### Action item:
Go through the entries below. Copy out every line that contains "Table".

### Given entries:
*** Block opens ***

/-! ## Formats (Table 06.1) -/

def fFP32 : Nat := 0
def fBF16 : Nat := 1
def fFP16 : Nat := 2
def fE4M3 : Nat := 3
def fE5M2 : Nat := 4
def fE3M2 : Nat := 5
def fE2M3 : Nat := 6
def fE2M1 : Nat := 7
def fE8M0 : Nat := 8
def fINT32 : Nat := 9
def fINT16 : Nat := 10
def fINT8 : Nat := 11
def fINT4 : Nat := 12
def fSPW96 : Nat := 13
def fFP64 : Nat := 14

/-- Width in bits of a format. -/
def fmtBits (f : Nat) : Nat := ([32, 16, 16, 8, 8, 6, 6, 4, 8, 32, 16, 8, 4, 96, 64] : List Nat).getD f 8

/-- Exponent bits, fraction bits and bias of a floating-point format. -/
def fmtParams (f : Nat) : Nat × Nat × Nat :=
  ([(8, 23, 127), (8, 7, 127), (5, 10, 15), (4, 3, 7), (5, 2, 15), (3, 2, 3), (2, 3, 1), (2, 1, 1), (8, 0, 127), (0, 0, 0),
    (0, 0, 0), (0, 0, 0), (0, 0, 0), (15, 80, 16383), (11, 52, 1023)] : List (Nat × Nat × Nat)).getD f (0, 0, 0)

/-- An integer format. -/
def isInt (f : Nat) : Bool := 9 ≤ f && f ≤ 12

/-- A format with infinities: FP32, BF16, FP16, E5M2, SPW96, FP64 (R143). -/
def hasInf (f : Nat) : Bool := [0, 1, 2, 4, 13, 14].contains f

/-- A format with no NaN: E3M2, E2M3, E2M1 and the integers. -/
def noNan (f : Nat) : Bool := [5, 6, 7, 9, 10, 11, 12].contains f

/-- Decoding of an encoding (R143). -/
def decodeVal (f x0 : Nat) : Val :=
  let x := x0 % 2 ^ fmtBits f
  if isInt f then Val.ofInt (toSigned (fmtBits f) x)
  else if f = fE8M0 then (if x = 255 then .nan else .fin false 1 ((x : Int) - 127))
  else
    let p := fmtParams f
    let fr := bits x 0 p.2.1
    let ex := bits x p.2.1 p.1
    let s := bit x (p.1 + p.2.1)
    let top := 2 ^ p.1 - 1
    let b : Int := p.2.2
    let m : Int := p.2.1
    if ex = 0 then .fin s fr (1 - b - m)
    else if ex = top && hasInf f then (if fr = 0 then .inf s else .nan)
    else if ex = top && f = fE4M3 && fr = 7 then .nan
    else .fin s (2 ^ p.2.1 + fr) ((ex : Int) - b - m)

/-- The canonical NaN of a format that has one (Table 06.1). -/
def canonNan (f : Nat) : Nat :=
  ([0x7FC00000, 0x7FC0, 0x7E00, 0x7F, 0x7E, 0, 0, 0, 0xFF, 0, 0, 0, 0, 0x7FFF80000000000000000000, 0x7FF8000000000000]
    : List Nat).getD f 0

/-! ## Rounding (R160–R162) -/

/-- A rounding mode; stochastic rounding carries its random word. -/
inductive Rnd where
  | rne
  | rz
  | sr (r : Nat)
  deriving DecidableEq, Repr

/-- m × 2^e rounded to a whole multiple of 2^q. -/
def roundAt (md : Rnd) (m : Nat) (e q : Int) : Nat :=
  if q ≤ e then m * 2 ^ (e - q).toNat
  else
    let d := (q - e).toNat
    let k := m / 2 ^ d
    let rest := m % 2 ^ d
    match md with
    | .rz => k
    | .rne => if 2 * rest > 2 ^ d || (2 * rest = 2 ^ d && k % 2 = 1) then k + 1 else k
    | .sr r => if rest = 0 then k else if rest * 2 ^ 32 / 2 ^ d + r ≥ 2 ^ 32 then k + 1 else k

/-- Position of the leading one. -/
def topBit (m : Nat) : Nat := Nat.log2 m

/-- Encoding with a sign of a magnitude k × 2^q, q the quantum of a binade or of the subnormals, of a format with fraction
`fb` and bias `b`. -/
def packMag (eb fb b : Nat) (neg : Bool) (k : Nat) (q : Int) : Nat :=
  let s := b2n neg * 2 ^ (eb + fb)
  let k2 := if 2 ^ (fb + 1) ≤ k then k / 2 else k
  let q2 := if 2 ^ (fb + 1) ≤ k then q + 1 else q
  if k2 < 2 ^ fb then s + k2 else s + (q2 + fb + b).toNat * 2 ^ fb + (k2 - 2 ^ fb)

/-- The quantum at which m × 2^e rounds in a format. -/
def quantum (fb b m : Nat) (e : Int) : Int := max (e + topBit m) (1 - (b : Int)) - fb

/-- Largest finite magnitude of a floating-point format, as its encoding and as m × 2^e. -/
def largestEnc (f : Nat) : Nat :=
  let p := fmtParams f
  if f = fE4M3 then 0x7E
  else if hasInf f then (2 ^ p.1 - 1) * 2 ^ p.2.1 - 1
  else 2 ^ (p.1 + p.2.1) - 1

/-- a × 2^x ≤ b × 2^y. -/
def magLe (a : Nat) (x : Int) (b : Nat) (y : Int) : Bool :=
  let z := min x y
  a * 2 ^ (x - z).toNat ≤ b * 2 ^ (y - z).toNat

/-- a × 2^x < b × 2^y. -/
def magLt (a : Nat) (x : Int) (b : Nat) (y : Int) : Bool := !magLe b y a x

/-- Result of a conversion: the encoding, whether it is a range clip, and the cause of a NaN event, 0 for none. -/
structure Conv where
  enc : Nat
  clip : Bool
  cause : Nat
  deriving DecidableEq, Repr

/-- Conversion to an integer format. -/
def convInt (f : Nat) (md : Rnd) (neg : Bool) (m : Nat) (e : Int) : Conv :=
  let w := fmtBits f
  let md' := match md with
    | .sr _ => .rne
    | x => x
  let k := roundAt md' m e 0
  let i : Int := if neg then -(k : Int) else k
  if i > 2 ^ (w - 1) - 1 then { enc := 2 ^ (w - 1) - 1, clip := true, cause := 0 }
  else if i < -(2 ^ (w - 1)) then { enc := 2 ^ (w - 1), clip := true, cause := 0 }
  else { enc := ofSigned w i, clip := false, cause := 0 }

/-- Conversion to a floating-point format: E4M3 and the formats without specials saturate; the IEEE-like ones take
infinity, or the largest finite value with SATURATE or under RZ. SPW96 rounds by RNE and takes infinity, whatever RND and
SATURATE are (R148, R165). -/
def convFloat (f : Nat) (md0 : Rnd) (sat0 neg : Bool) (m : Nat) (e : Int) : Conv :=
  let md := if f = fSPW96 then .rne else md0
  let sat := sat0 && f ≠ fSPW96
  let p := fmtParams f
  let sgn := b2n neg * 2 ^ (p.1 + p.2.1)
  if m = 0 then { enc := sgn, clip := false, cause := 0 }
  else
    let q := quantum p.2.1 p.2.2 m e
    let k := roundAt md m e q
    let big := largestEnc f
    match decodeVal f big with
    | .fin _ lm le =>
      if magLt lm le k q then
        let toInf : Bool := hasInf f && !sat && md ≠ .rz
        { enc := sgn + (if toInf then (2 ^ p.1 - 1) * 2 ^ p.2.1 else big), clip := true, cause := 0 }
      else { enc := packMag p.1 p.2.1 p.2.2 neg k q, clip := false, cause := 0 }
    | _ => { enc := 0, clip := false, cause := 0 }

/-- Conversion of a value to a format (Table 06.4). A NaN into a format without NaN is INVALID_CONV (4), else NAN_IN (3). -/
def conv (f : Nat) (md : Rnd) (sat : Bool) (v : Val) : Conv :=
  match v with
  | .nan => if noNan f then { enc := 0, clip := false, cause := 4 } else { enc := canonNan f, clip := false, cause := 3 }
  | .inf s =>
    if isInt f then
      { enc := if s then 2 ^ (fmtBits f - 1) else 2 ^ (fmtBits f - 1) - 1, clip := true, cause := 0 }
    else
      let p := fmtParams f
      let sgn := b2n s * 2 ^ (p.1 + p.2.1)
      if hasInf f then { enc := sgn + (2 ^ p.1 - 1) * 2 ^ p.2.1, clip := false, cause := 0 }
      else { enc := sgn + largestEnc f, clip := true, cause := 0 }
  | .fin s m e => if isInt f then convInt f md s m e else convFloat f md sat s m e

/-! ## Exact operations -/

/-- Exact sum of two finite values; an exact zero sum of opposite signs is +0 (R144). -/
def exactAdd (s1 : Bool) (m1 : Nat) (e1 : Int) (s2 : Bool) (m2 : Nat) (e2 : Int) : Val :=
  let e := min e1 e2
  let a : Int := (if s1 then -1 else 1) * (m1 * 2 ^ (e1 - e).toNat : Nat)
  let b : Int := (if s2 then -1 else 1) * (m2 * 2 ^ (e2 - e).toNat : Nat)
  let c := a + b
  if c = 0 then .fin (s1 && s2 && m1 = 0 && m2 = 0) 0 0 else .fin (c < 0) c.natAbs e

/-- Sum of two values, exact, with the cause of a NaN event where the addition itself makes one. -/
def addVal (a b : Val) : Val × Nat :=
  match a, b with
  | .nan, _ => (.nan, 0)
  | _, .nan => (.nan, 0)
  | .inf s, .inf t => if s = t then (.inf s, 0) else (.nan, 2)
  | .inf s, .fin _ _ _ => (.inf s, 0)
  | .fin _ _ _, .inf t => (.inf t, 0)
  | .fin s1 m1 e1, .fin s2 m2 e2 => (exactAdd s1 m1 e1 s2 m2 e2, 0)

/-- Product of two values, exact, with ZERO_INF for 0 × ∞. -/
def mulVal (a b : Val) : Val × Nat :=
  match a, b with
  | .nan, _ => (.nan, 0)
  | _, .nan => (.nan, 0)
  | .inf s, .inf t => (.inf (s != t), 0)
  | .inf s, .fin t m _ => if m = 0 then (.nan, 1) else (.inf (s != t), 0)
  | .fin t m _, .inf s => if m = 0 then (.nan, 1) else (.inf (s != t), 0)
  | .fin s m e, .fin t n f => (.fin (s != t) (m * n) (e + f), 0)

/-- Bits of a quotient or root kept before the sticky bit. -/
def wide : Nat := 256

/-- Quotient, with a sticky last bit below any rounding position; DIV_INVALID for 0 / 0 and ∞ / ∞. x / 0 is infinite. -/
def divVal (a b : Val) : Val × Nat :=
  match a, b with
  | .nan, _ => (.nan, 0)
  | _, .nan => (.nan, 0)
  | .inf _, .inf _ => (.nan, 6)
  | .inf s, .fin t _ _ => (.inf (s != t), 0)
  | .fin s _ _, .inf t => (.fin (s != t) 0 0, 0)
  | .fin s m e, .fin t n f =>
    if n = 0 then (if m = 0 then (.nan, 6) else (.inf (s != t), 0))
    else if m = 0 then (.fin (s != t) 0 0, 0)
    else
      let sh := wide + topBit n
      let x := m * 2 ^ sh
      let q := x / n
      (.fin (s != t) (2 * q + (if x % n = 0 then 0 else 1)) (e - f - sh - 1), 0)

/-- Square root, with a sticky last bit; NEG_SQRT below −0; √−0 = −0. -/
def sqrtVal (a : Val) : Val × Nat :=
  match a with
  | .nan => (.nan, 0)
  | .inf s => if s then (.nan, 5) else (.inf false, 0)
  | .fin s m e =>
    if m = 0 then (.fin s 0 0, 0)
    else if s then (.nan, 5)
    else
      let odd : Bool := e % 2 ≠ 0
      let m1 := if odd then 2 * m else m
      let e1 := if odd then e - 1 else e
      let x := m1 * 4 ^ wide
      let q := Nat.sqrt x
      (.fin false (2 * q + (if q * q = x then 0 else 1)) (e1 / 2 - wide - 1), 0)

/-- a is less than b, neither NaN; zeros are equal. -/
def ltVal (a b : Val) : Bool :=
  match a, b with
  | .nan, _ => false
  | _, .nan => false
  | .inf s, .inf t => s && !t
  | .inf s, .fin _ _ _ => s
  | .fin _ _ _, .inf t => !t
  | .fin s m e, .fin t n f =>
    if m = 0 && n = 0 then false
    else if m = 0 then !t
    else if n = 0 then s
    else if s && !t then true
    else if !s && t then false
    else if s then magLt n f m e
    else magLt m e n f

/-- a equals b as numbers. -/
def eqVal (a b : Val) : Bool := !a.isNan && !b.isNan && !ltVal a b && !ltVal b a

/-- max of R156. -/
def maxVal (a b : Val) : Val :=
  if a.isNan || b.isNan then .nan
  else if a.isZero && b.isZero then (if a.isNeg then b else a)
  else if ltVal a b then b else a

/-- min of R156. -/
def minVal (a b : Val) : Val :=
  if a.isNan || b.isNan then .nan
  else if a.isZero && b.isZero then (if a.isNeg then a else b)
  else if ltVal b a then b else a

/-- sign of R156. -/
def signVal (a : Val) : Val :=
  match a with
  | .nan => .nan
  | .inf s => .fin s 1 0
  | .fin s m e => if m = 0 then .fin s m e else .fin s 1 0

/-- 2^(k/2^i) style roots of two: the `i`-th square root of 2 as an integer over 2^p. -/
def rootTwo (p : Nat) : Nat → Nat
  | 0 => 2 * 2 ^ p
  | i + 1 => Nat.sqrt (rootTwo p i * 2 ^ p)

/-- The product of the roots of two that the bits of a fraction f/2^n name, over 2^p. -/
def exp2Frac (p n f : Nat) : Nat :=
  (List.range n).foldl (fun acc i => if bit f (n - 1 - i) then acc * rootTwo p (i + 1) / 2 ^ p else acc) (2 ^ p)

*** Block closes ***

### Response area:
/-! ## Formats (Table 06.1) -/
/-- The canonical NaN of a format that has one (Table 06.1). -/
/-- Conversion of a value to a format (Table 06.4). A NaN into a format without NaN is INVALID_CONV (4), else NAN_IN (3). -/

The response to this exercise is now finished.